The effectiveness of initializing Encoder-Decoder models from pre-trained encoder-only models, such as BERT and RoBERTa, for sequence-to-sequence tasks has been shown in: https://arxiv.org/abs/1907.12461.
Similarly, the EncoderDecoderModel
framework of Transformers can be used to leverage initialize Encoder-Decoder models from “bert-base-cased” or “roberta-base” for summarization.
One can initialize such a model with weights from pre-trained checkpoints via:
from transformers import EncoderDecoderModel
bert2bert = EncoderDecoderModel.from_encoder_decoder_pretrained("bert-base-uncased", "bert-base-uncased")
A couple of models based on “bert-base-cased” or “roberta-base” have been trained this way for the CNN/Daily-Mail summarization task with the purpose of verifying that the EncoderDecoderModel
framework is functional.
Below the Rouge2 - fmeasure results on the test set of CNN/Daily-Mai:
Bert2GPT2: 15.19 https://huggingface.co/patrickvonplaten/bert2gpt2-cnn_dailymail-fp16
Bert2Bert: 16.1 - https://huggingface.co/patrickvonplaten/bert2bert-cnn_dailymail-fp16
Roberta2Roberta: 16.79: https://huggingface.co/patrickvonplaten/roberta2roberta-cnn_dailymail-fp16
Roberta2Roberta (shared): 16.59: https://huggingface.co/patrickvonplaten/roberta2roberta-share-cnn_dailymail-fp16
Note: The models below were trained without any hyper-parameter search and fp16 precision.

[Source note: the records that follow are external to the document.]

/-- Settles O36: a digit of a byte fits a byte. -/
theorem bcdStoreWritesTheDigits : Obligations.BcdStoreWritesTheDigits := by
  refine ⟨?decode, fun x s hm hi => ?exec⟩
  case decode => exact decodesAs_of_classF rfl fun w hbyte => by rw [decodeClassF, hbyte]; rfl
  case exec =>
    have hnext := exec_ldBcd_of_le (x := x) hi
    have hread {k : Nat} (hk : k < 3) := State.read_storeBlock_bcdDigits hm (s.reg x) hk
    have hbyte := (s.reg x).isLt
    refine ⟨_, hnext, ?hundreds, ?tens, ?ones, rfl, execChangesOnlyWhatItsRuleWrites _ s _ hnext⟩
    case hundreds => exact (congrArg BitVec.toNat (hread (by decide))).trans (toNat_byte_ofNat (by omega))
    case tens => exact (congrArg BitVec.toNat (hread (by decide))).trans (toNat_byte_ofNat (by omega))
    case ones => exact (congrArg BitVec.toNat (hread (by decide))).trans (toNat_byte_ofNat (by omega))

/-- Settles O37. -/
theorem storeWritesTheRegisters : Obligations.StoreWritesTheRegisters := by
  refine ⟨?decode, fun x s hm hi => ?exec⟩
  case decode => exact decodesAs_of_classF rfl fun w hbyte => by rw [decodeClassF, hbyte]; rfl
  case exec =>
    have hnext := exec_store_of_le hi
    refine ⟨_, hnext, fun k hk => State.read_storeBlock_regBlock hm hk, rfl,
      (execChangesOnlyWhatItsRuleWrites _ s _ hnext).mono ?frame⟩
    rintro e (hpc | ⟨k, hk, hmem⟩)
    · exact .inl hpc
    · exact .inr ⟨k, Nat.lt_succ_iff.1 hk, hmem⟩

/-- Settles O38. -/
theorem loadReadsTheRegisters : Obligations.LoadReadsTheRegisters := by
  refine ⟨?decode, fun x s hi => ?exec⟩
  case decode => exact decodesAs_of_classF rfl fun w hbyte => by rw [decodeClassF, hbyte]; rfl
  case exec =>
    have hnext := exec_load_of_le hi
    exact ⟨_, hnext, fun k hk => State.reg_loadRegs_of_le s hk, congrArg (· + 2) (State.loadRegs_pc s _),
      execChangesOnlyWhatItsRuleWrites _ s _ hnext⟩

/-- Settles O39: the range check of each form has its number of bytes. -/
theorem accessPastMemoryFaults : Obligations.AccessPastMemoryFaults := fun x y n s =>
  ⟨fun h => checkRange_fault.2 ⟨by decide, h, rfl⟩,
    fun h => checkRange_fault.2 ⟨Nat.succ_pos x.val, h, rfl⟩,
    fun h => checkRange_fault.2 ⟨Nat.succ_pos x.val, h, rfl⟩,
    fun hn h => checkRange_fault.2 ⟨hn, h, rfl⟩⟩

/-- Settles O40: the load reads at the addresses of the store. -/
theorem loadAfterStoreGivesTheRegistersBack : Obligations.LoadAfterStoreGivesTheRegistersBack := by
  intro x s t u hm h hmem hi
  obtain ⟨hrange, rfl⟩ := execStore_next h
  have hi' : u.i = s.i := hi
  have hnext : exec (.load x) u = _ := exec_load_of_le (by rw [hi']; omega)
  refine ⟨_, hnext, fun k hk => ?_⟩
  calc (u.loadRegs (x.val + 1)).reg k
    _ = u.mem.read (u.effectiveAddress k.val) := State.reg_loadRegs_of_le u hk
    _ = (s.storeBlock (s.regBlock x)).mem.read (s.effectiveAddress k.val) := by
        rw [hmem, State.effectiveAddress, hi']; rfl
    _ = s.reg k := State.read_storeBlock_regBlock hm hk
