-- ==== Sys2Proof/Machine/Calls.lean ====
section
/-! DEFINITION. The call entry commands (R97, R102, R103). -/

namespace Sys2Proof.Machine

/-- The taking of CALL WITHDRAW on entry `k`: the deadline stops, and an expiry that waits is not taken
(R101). -/
def takeCallWithdraw (k : Fin 8) (s : State) : Taken :=
  match (s.call k).state with
  | .opened =>
    .ok (s.setCall k
      { s.call k with
        state := .withdrawing, withdrawPending := true, withdrawAttempts := 0, expiring := false }).arbiter
  | .free | .reserved | .withdrawing | .settled => .refuse s .state

/-- CALL WITHDRAW (R97). -/
def execCallWithdraw (entry : Byte) (s : State) : Answered :=
  .next (s.hostCommand (.callWithdraw entry) (indexed 8 entry takeCallWithdraw))

/-- The taking of CALL CLEAR on entry `k`. -/
def takeCallClear (k : Fin 8) (s : State) : Taken :=
  match (s.call k).state with
  | .settled => .ok (s.releaseCall k)
  | .free | .reserved | .opened | .withdrawing => .refuse s .state

/-- CALL CLEAR (R102). -/
def execCallClear (entry : Byte) (s : State) : Answered :=
  .next (s.hostCommand (.callClear entry) (indexed 8 entry takeCallClear))

/-- CALL READ (R103). -/
def execCallRead (entry : Byte) (s : State) : Answered :=
  .next (s.hostCommand (.callRead entry) (indexed 8 entry fun k t => .ok t (t.call k).bytes))

end Sys2Proof.Machine
end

For more detail, please refer to the respective model card.
UPDATE:
Better models using the Seq2Seq Trainer and code on the current master give the following results:
BERT2BERT on CNN/Dailymail: 18.22 - https://huggingface.co/patrickvonplaten/bert2bert_cnn_daily_mail
Roberta2Roberta (shared) on BBC/XSum: 16.89 - https://huggingface.co/patrickvonplaten/roberta_shared_bbc_xsum
Also two notebooks are attached to the model cards showing how Encoder-Decoder models can be trained using master.